Despite the risks, cryptocurrency only seems to be growing in popularity, and Ouvrier says that real estate players will need to address these uncertainties and mitigate the risks. “This may mean providing key employees with education and training on the cryptocurrency markets, or working with third party cryptocurrency advisors and cryptocurrency exchanges that can provide up-to-the-minute information on cryptocurrency prices and trends, in order to try to take advantage of the markets or to avoid losses,” he says.

Real estate players can also look at cryptocurrency as part of the strategy rather than a form of payment. “It may also mean looking at the acceptance of cryptocurrency in terms of an investment strategy where the goal is to seek to a diversified portfolio of income from the real estate, which might possibly include policies as to when cryptocurrency will or won’t be accepted, or limits on the amounts or types of debts for which cryptocurrencies will be accepted,” adds Ouvrier.

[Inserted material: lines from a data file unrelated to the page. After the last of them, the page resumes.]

-- ==== Sys2Proof/Syntax.lean ====
section
/-! DEFINITION. The instructions of the base 35-opcode machine (spec/30_encoding.md R96): one constructor for each
row of spec/opcode_table.json, its operands the fields of that row (R10, R92). The word `Invalid` (R97) is no row: it
is the decoder's rejection (Decode.lean) and has its own meaning in Machine/Control.lean. -/

namespace Sys2Proof

/-- One decoded instruction. The comment of a constructor is its pattern and mnemonic in R96. -/
inductive Instr where
  /-- `0NNN` except 00E0 and 00EE: `SYS nnn`, the machine-code call (R98, R124). -/
  | sys (nnn : Addr)
  /-- `00E0`: `CLS` (R180). -/
  | cls
  /-- `00EE`: `RET` (R125). -/
  | ret
  /-- `1NNN`: `JP nnn` (R126). -/
  | jp (nnn : Addr)
  /-- `2NNN`: `CALL nnn` (R127). -/
  | call (nnn : Addr)
  /-- `3XNN`: `SE Vx,nn` (R150). -/
  | seImm (x : Reg) (nn : Byte)
  /-- `4XNN`: `SNE Vx,nn` (R151). -/
  | sneImm (x : Reg) (nn : Byte)
  /-- `5XY0`: `SE Vx,Vy` (R152). -/
  | seReg (x y : Reg)
  /-- `6XNN`: `LD Vx,nn` (R160). -/
  | ldImm (x : Reg) (nn : Byte)
  /-- `7XNN`: `ADD Vx,nn` (R161). -/
  | addImm (x : Reg) (nn : Byte)
  /-- `8XY0`: `LD Vx,Vy` (R162). -/
  | ldReg (x y : Reg)
  /-- `8XY1`: `OR Vx,Vy` (R163). -/
  | orReg (x y : Reg)
  /-- `8XY2`: `AND Vx,Vy` (R164). -/
  | andReg (x y : Reg)
  /-- `8XY3`: `XOR Vx,Vy` (R165). -/
  | xorReg (x y : Reg)
  /-- `8XY4`: `ADD Vx,Vy` (R166). -/
  | addReg (x y : Reg)
  /-- `8XY5`: `SUB Vx,Vy` (R167). -/
  | subReg (x y : Reg)
  /-- `8XY6`: `SHR Vx`; the field `y` is decoded and ignored (R99, R168). -/
  | shr (x y : Reg)
  /-- `8XY7`: `SUBN Vx,Vy` (R169). -/
  | subnReg (x y : Reg)
  /-- `8XYE`: `SHL Vx`; the field `y` is decoded and ignored (R99, R170). -/
  | shl (x y : Reg)
  /-- `9XY0`: `SNE Vx,Vy` (R153). -/
  | sneReg (x y : Reg)
  /-- `ANNN`: `LD I,nnn` (R200). -/
  | ldI (nnn : Addr)
  /-- `BNNN`: `JP V0,nnn` (R128). -/
  | jpV0 (nnn : Addr)
  /-- `CXNN`: `RND Vx,nn` (R172). -/
  | rnd (x : Reg) (nn : Byte)
  /-- `DXYN`: `DRW Vx,Vy,n` (R181). -/
  | drw (x y : Reg) (n : BitVec 4)
  /-- `EX9E`: `SKP Vx` (R154). -/
  | skp (x : Reg)
  /-- `EXA1`: `SKNP Vx` (R155). -/
  | sknp (x : Reg)
  /-- `FX07`: `LD Vx,DT` (R191). -/
  | ldVxDt (x : Reg)
  /-- `FX0A`: `LD Vx,K` (R190). -/
  | ldVxK (x : Reg)
  /-- `FX15`: `LD DT,Vx` (R192). -/
  | ldDtVx (x : Reg)
  /-- `FX18`: `LD ST,Vx` (R193). -/
  | ldStVx (x : Reg)
  /-- `FX1E`: `ADD I,Vx` (R201). -/
  | addI (x : Reg)
  /-- `FX29`: `LD F,Vx` (R202). -/
  | ldF (x : Reg)
  /-- `FX33`: `LD B,Vx` (R203). -/
  | ldB (x : Reg)
  /-- `FX55`: `LD [I],Vx`, the register dump (R204). -/
  | dumpRegs (x : Reg)
  /-- `FX65`: `LD Vx,[I]`, the register load (R205). -/
  | loadRegs (x : Reg)
  deriving DecidableEq, Repr

end Sys2Proof
end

Of course, you can’t mitigate all of the risks that come with cryptocurrencies. In some instances, the risks will have to be absorbed into the investment model. “Mainstream acceptance of Bitcoin and other cryptocurrencies may mean acceptance of these risks as well as the potential rewards,” says Ouvrier. “The arrival and acceptance of cryptocurrencies is likely to continue advancing in the coming years. That makes it vital for companies to develop policies and plans so they are more comfortable with Bitcoin and other cryptocurrencies and able to manage the use of this form of payment in the future. Real estate developers who do will likely emerge as pioneering leaders on the cryptocurrency frontier.”